Rio - A Assembleia Legislativa do Estado do Rio de Janeiro (Alerj) vota hoje o reajuste salarial de policiais civis e militares, bombeiros e agentes da administração penitenciária fluminenses.
Os deputados estaduais vão apreciar o projeto enviado pelo governador Sérgio Cabral no dia 1 de fevereiro, que prevê aumento de 38,81% a ser pago até 2013.

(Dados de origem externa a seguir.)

theorem test_meets_SavesArePlannedAndTaken :
  (∃ (st : State) (q : QueueN) (c : FetchedCmd) (e : Dev), st.dev.sys.railsUp = true ∧
   let d := st.dev
   let p := c.part
   p < 16 ∧ e.partValid p = true ∧
   let spec := [PKind.num 2, .num 1, .num 2, .num 2, .num 1, .num 2, .num 1, .num 8, .num 2, .num 2, .num 1, .num 8,
     .num 1, .num 1, .num 1, .num 4]
   let v := (c.params spec).at
   Accepted d q 0x801 spec c e ∧ e.psvBusy p = false ∧ v 0 % 2 = 0 ∧ v 0 ≤ e.fld (rPrtCfg p) 51 44 ∧ 20 ≤ v 1 ∧ v 1 ≤
     32 ∧ (v 2 < 4096 ∨ v 2 = 0xFFFF) ∧ (v 3 < 8192 ∧ e.inBranch p 0 (v 3) = false ∨ v 3 = 0xFFFF) ∧ v 4 ≤ 15 ∧ (v 5 <
     8192 ∧ e.inBranch p 1 (v 5) = false ∨ v 5 = 0xFFFF) ∧ v 6 ≤ 15 ∧ v 7 % 64 = 0 ∧ v 7 < 2 ^ 48 ∧ 30 ≤ v 8 ∧ v 8 ≤ v 9
     ∧ v 9 ≤ 21600 ∧ 1 ≤ v 10 ∧ v 10 < 256 ∧ v 12 < 256 ∧ v 13 < 256 ∧ v 14 ≤ 1 ∧ v 15 ≤ (if v 14 = 0 then 15 else
     65535)) ∧
  (∃ (st : State) (q : QueueN) (c : FetchedCmd) (e : Dev), st.dev.sys.railsUp = true ∧
   let d := st.dev
   let p := c.part
   p < 16 ∧ e.partValid p = true ∧
   let spec := [PKind.num 2, .list [8, 8, 1, 1, 1, 1, 1]]
   let v := (c.params spec).at
   let plan := ((c.params spec).lst 0).map regionOf
   let log2 := e.fld (rPsvCfg p) 5 0
   Accepted d q 0x802 spec c e ∧ v 0 < 2 ^ 14 ∧ (e.psvPhase p = 0 ∨ 3 < e.psvPhase p) ∧ plan.length ≤ 4094 ∧ (∀ r ∈
     plan, r.len ≠ 0 ∧ ceilDiv r.len (2 ^ log2) ≤ 4096 ∧ r.addr + r.len ≤ rimTop ∧ e.firstBad p r.addr r.len = none ∧
          (r.prot = 0 ∨ r.prot = 1 ∧ 1 ≤ r.n ∧ r.n ≤ 16 ∧ 1 ≤ r.r ∧ r.r ≤ 4 ∨ r.prot = 2 ∧ 2 ≤ r.n)) ∧ planBytes log2
            plan ≤ e.slotBytes p) ∧
  (∃ (st : State) (q : QueueN) (c : FetchedCmd) (e : Dev), st.dev.sys.railsUp = true ∧
   let d := st.dev
   let p := c.part
   p < 16 ∧ e.partValid p = true ∧
   let v := (c.params [.num 4, .num 8, .num 2]).at
   Accepted d q 0x803 [.num 4, .num 8, .num 2] c e ∧ 1 ≤ v 0 ∧ v 0 < 2 ^ 24 ∧ 1 ≤ v 2 ∧ v 2 ≤ 600 ∧ (e.psvPhase p = 0
     ∨ 3 < e.psvPhase p) ∧ (e.psvOf p).maxId < v 0 ∧ e.flag (rPsvCfg p) 63 = true) ∧
  (∃ st : State, st.dev.sys.railsUp = true ∧
   let d := st.dev
   ∃ k : CtxId, d.moves k = true ∧ d.atSavePoint k.h.val k.n.val = true) ∧
  (∃ (st : State) (pn : PartN), st.dev.sys.railsUp = true ∧
   let d := st.dev
   let p := pn.val
   d.psvPhase p = 1 ∧ d.atSave p = false) ∧
  (∃ (st : State) (pn : PartN), st.dev.sys.railsUp = true ∧
   let d := st.dev
   let p := pn.val
   (1 ≤ d.psvPhase p ∧ d.psvPhase p ≤ 3)) ∧
  (∃ (st : State) (pn : PartN), st.dev.sys.railsUp = true ∧
   let d := st.dev
   let p := pn.val
   let x := d.psvOf p
   ∃ s key, d.psvPhase p = 2 ∧ d.saveHit p = false ∧ x.current = some s ∧ d.slotFor (d.fld (rPsvCfg p) 47 32) p 3 =
     some key ∧ s.shards = [] ∧ uncounted d ∧ d.mem.errs = []) ∧
  (∃ (st : State) (pn : PartN), st.dev.sys.railsUp = true ∧
   let d := st.dev
   let p := pn.val
   let x := d.psvOf p
   ∃ s m, d.psvPhase p = 3 ∧ d.saveHit p = false ∧ x.current = some s ∧ x.cmd = some m ∧ s.saveId < 2 ^ 24 ∧ d.fld
     (rPsvSave p) 127 64 = s.saveId ∧ (∀ b ∈ x.background, b.1 ≠ s.saveId)) ∧
  (∃ (st : State) (pn : PartN), st.dev.sys.railsUp = true ∧
   let d := st.dev
   let p := pn.val
   let x := d.psvOf p
   ∃ s, d.saveHit p = true ∧ x.current = some s ∧ d.psvPhase p = 2) ∧
  (∃ (st : State) (pn : PartN), st.dev.sys.railsUp = true ∧
   let d := st.dev
   let p := pn.val
   let x := d.psvOf p
   ∃ s, d.saveHit p = true ∧ x.current = some s ∧ d.psvPhase p = 3) ∧
  (∃ (st : State) (pn : PartN), st.dev.sys.railsUp = true ∧
   let d := st.dev
   let p := pn.val
   let x := d.psvOf p
   ∃ id m rest, x.background = (id, m) :: rest ∧ d.saveHit p = false ∧ (∀ b ∈ rest, b.1 ≠ id) ∧ d.fld (rPsvSave p) 127
     64 = id ∧ m < 4 ∧ d.psvPhase p = 4 ∧ bit m 0 = true) ∧
  (∃ (st : State) (pn : PartN), st.dev.sys.railsUp = true ∧
   let d := st.dev
   let p := pn.val
   let x := d.psvOf p
   ∃ id m rest, x.background = (id, m) :: rest ∧ d.saveHit p = false ∧ (∀ b ∈ rest, b.1 ≠ id) ∧ d.fld (rPsvSave p) 127
     64 = id ∧ m < 4 ∧ d.psvPhase p = 5 ∧ m = 2) :=
  ⟨⟨on (got idleDev (command 0x801 0 0 [(2, 48), (1, 20), (2, 0xFFFF), (2, 8191), (1, 15), (2, 0xFFFF), (1, 15), (8,
    0xFFFFFFFFFFC0), (2, 21600), (2, 21600), (1, 255), (8, 0xFFFFFFFF), (1, 255), (1, 255), (1, 1), (4, 65535)])), 2,
    command 0x801 0 0 [(2, 48), (1, 20), (2, 0xFFFF), (2, 8191), (1, 15), (2, 0xFFFF), (1, 15), (8, 0xFFFFFFFFFFC0), (2,
    21600), (2, 21600), (1, 255), (8, 0xFFFFFFFF), (1, 255), (1, 255), (1, 1), (4, 65535)], went idleDev (command 0x801
    0 0 [(2, 48), (1, 20), (2, 0xFFFF), (2, 8191), (1, 15), (2, 0xFFFF), (1, 15), (8, 0xFFFFFFFFFFC0), (2, 21600), (2,
    21600), (1, 255), (8, 0xFFFFFFFF), (1, 255), (1, 255), (1, 1), (4, 65535)]), by decide +kernel, by decide +kernel,
    by decide +kernel, accepted_plain (by decide +kernel), by decide +kernel⟩,
    ⟨on (got ((idleDev.setReg (rPsvCfg 0) (2 ^ 63 + 20)).setReg (rPsvRsv 0) 2) (command 0x802 0 0 [(2, 16383)] (lay
      [(4, 1), (8, 0x1000), (8, 0x100000), (1, 1), (1, 3), (1, 15), (1, 16), (1, 4)]))), 2, command 0x802 0 0 [(2,
      16383)] (lay [(4, 1), (8, 0x1000), (8, 0x100000), (1, 1), (1, 3), (1, 15), (1, 16), (1, 4)]), went
      ((idleDev.setReg (rPsvCfg 0) (2 ^ 63 + 20)).setReg (rPsvRsv 0) 2) (command 0x802 0 0 [(2, 16383)] (lay [(4, 1),
      (8, 0x1000), (8, 0x100000), (1, 1), (1, 3), (1, 15), (1, 16), (1, 4)])), by decide +kernel, by decide +kernel, by
      decide +kernel, accepted_plain (by decide +kernel), by decide +kernel⟩,
    ⟨on (got ((idleDev.setReg (rPsvCfg 0) (2 ^ 63 + 20)).setReg (rPsvRsv 0) 2) (command 0x803 0 0 [(4, 0xFFFFFF), (8,
      0), (2, 600)])), 2, command 0x803 0 0 [(4, 0xFFFFFF), (8, 0), (2, 600)], went ((idleDev.setReg (rPsvCfg 0) (2 ^ 63
      + 20)).setReg (rPsvRsv 0) 2) (command 0x803 0 0 [(4, 0xFFFFFF), (8, 0), (2, 600)]), by decide +kernel, by
      decide +kernel, by decide +kernel, accepted_plain (by decide +kernel), by decide +kernel⟩,
    ⟨on (((ctxDev fun x => { x with conds := [(15, 1)] }).setReg (rPsvSave 0) (2 ^ 45)).setReg (rPsvSpt 0) (2 ^ 31 +
      15 * 2 ^ 16 + 40)), by decide +kernel, c0, by decide +kernel⟩,
    ⟨on (runDev.setReg (rPsvSave 0) (2 ^ 45)), 0, by decide +kernel, by decide +kernel, by decide +kernel⟩,
    ⟨on (runDev.setReg (rPsvSave 0) (3 * 2 ^ 45)), 0, by decide +kernel, by decide +kernel⟩,
    ⟨on
      { (((idleDev.setReg (rPsvSave 0) (2 ^ 64 + 2 * 2 ^ 45)).setReg (rPsvCfg 0) (2 ^ 63 + 5 * 2 ^ 32 + 20)).setReg (rCusSlot 5) (2 ^ 63 + 3 * 2 ^ 53)).setPsv 0 { Psv.none with plan := ([⟨0x1000, 0x100000, 0, 0, 0, 0, 0⟩]), current := some (⟨1, [], [], 0, [], none, [], [], [], 0, ([⟨0x1000, 0x100000, 0, 0, 0, 0, 0⟩]), 0⟩) } with cus := { idleDev.cus with slotKeys := [(5, 9)] } },
      0, by decide +kernel, (⟨1, [], [], 0, [], none, [], [], [], 0, ([⟨0x1000, 0x100000, 0, 0, 0, 0, 0⟩]), 0⟩), 9,
      more4 (by decide +kernel) ⟨by decide +kernel, uncounted_of (by decide +kernel), by decide +kernel⟩⟩,
    ⟨on ((got (idleDev.setReg (rPsvSave 0) (2 ^ 64 + 3 * 2 ^ 45)) (command 0x803 0 0 [])).setPsv 0
      { Psv.none with plan := ([⟨0x1000, 0x100000, 0, 0, 0, 0, 0⟩]), current := some (⟨1, [], [], 0, [], none, [], [], [], 0, ([⟨0x1000, 0x100000, 0, 0, 0, 0, 0⟩]), 0⟩), cmd := some 6 }),
      0, by decide +kernel, (⟨1, [], [], 0, [], none, [], [], [], 0, ([⟨0x1000, 0x100000, 0, 0, 0, 0, 0⟩]), 0⟩), 6, by
      decide +kernel⟩,
    ⟨on (((idleDev.setReg (rPsvSave 0) (2 ^ 64 + 2 * 2 ^ 45)).setReg (rPrtState 0) (2 ^ 30)).setPsv 0
      { Psv.none with plan := ([⟨0x1000, 0x100000, 0, 0, 0, 0, 0⟩]), current := some (⟨1, [], [], 0, [], none, [], [], [], 0, ([⟨0x1000, 0x100000, 0, 0, 0, 0, 0⟩]), 0⟩) }),
      0, by decide +kernel, (⟨1, [], [], 0, [], none, [], [], [], 0, ([⟨0x1000, 0x100000, 0, 0, 0, 0, 0⟩]), 0⟩), by
      decide +kernel⟩,
    ⟨on (((idleDev.setReg (rPsvSave 0) (2 ^ 64 + 3 * 2 ^ 45)).setReg rHqDevstat (2 ^ 30)).setPsv 0
      { Psv.none with plan := ([⟨0x1000, 0x100000, 0, 0, 0, 0, 0⟩]), current := some (⟨1, [], [], 0, [], none, [], [], [], 0, ([⟨0x1000, 0x100000, 0, 0, 0, 0, 0⟩]), 0⟩) }),
      0, by decide +kernel, (⟨1, [], [], 0, [], none, [], [], [], 0, ([⟨0x1000, 0x100000, 0, 0, 0, 0, 0⟩]), 0⟩), by
      decide +kernel⟩,
    ⟨on ((idleDev.setReg (rPsvSave 0) (2 ^ 64 + 4 * 2 ^ 45)).setPsv 0
      { Psv.none with plan := ([⟨0x1000, 0x100000, 0, 0, 0, 0, 0⟩]), background := [(1, 3)], saves := [(⟨1, [], [], 0, [], none, [], [], [], 0, ([⟨0x1000, 0x100000, 0, 0, 0, 0, 0⟩]), 0⟩)] }),
      0, by decide +kernel, 1, 3, [], by decide +kernel⟩,
    ⟨on ((idleDev.setReg (rPsvSave 0) (2 ^ 64 + 5 * 2 ^ 45)).setPsv 0
      { Psv.none with plan := ([⟨0x1000, 0x100000, 0, 0, 0, 0, 0⟩]), background := [(1, 2)], saves := [(⟨1, [], [], 0, [], none, [], [], [], 0, ([⟨0x1000, 0x100000, 0, 0, 0, 0, 0⟩]), 0⟩)] }),
      0, by decide +kernel, 1, 2, [], by decide +kernel⟩⟩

Em nota divulgada ontem, o governador Sérgio Cabral informou que, somados todos os reajustes concedidos a policiais e bombeiros do estado, desde que assumiu a administração do Rio, em 2007, o aumento chega a 107%, incluindo a proposta que ainda será analisada pela Alerj.
Mas a proposta salarial não agradou aos líderes da categoria. Para o presidente da Associação de Praças da Polícia Militar e Corpo de Bombeiros Militar do Estado do Rio de Janeiro (Aspra-RJ), Vanderlei Ribeiro, as gratificações que foram concedidas pelo governo beneficiaram apenas alguns segmentos.
"A maioria dos inativos e pensionistas ficou fora das gratificações concedidas a alguns setores como o Bope (Batalhão de Operações Especiais da PM) e Batalhão de Choque (da PM). Queremos um aumento de salário que atenda a todo o conjunto da categoria".
Ele explicou que, hoje, a média salarial de PMs e bombeiros no Estado do Rio está em torno de R$ 900,00 enquanto, na maioria dos Estados, a média passa de R$ 2 mil. "O projeto (do governo) não atende à expectativa da categoria. O que ele (governador Sérgio Cabral) está fazendo é antecipar 10% das parcelas. Não queremos isso, queremos um piso de 3,5 mil. O que nos queremos é, pelo menos, nivelar (o salário) com os demais Estados".
Ribeiro anunciou que, na sexta-feira, policiais e bombeiros vão se reunir em assembleia para decidir se as categorias voltam a entrar em greve.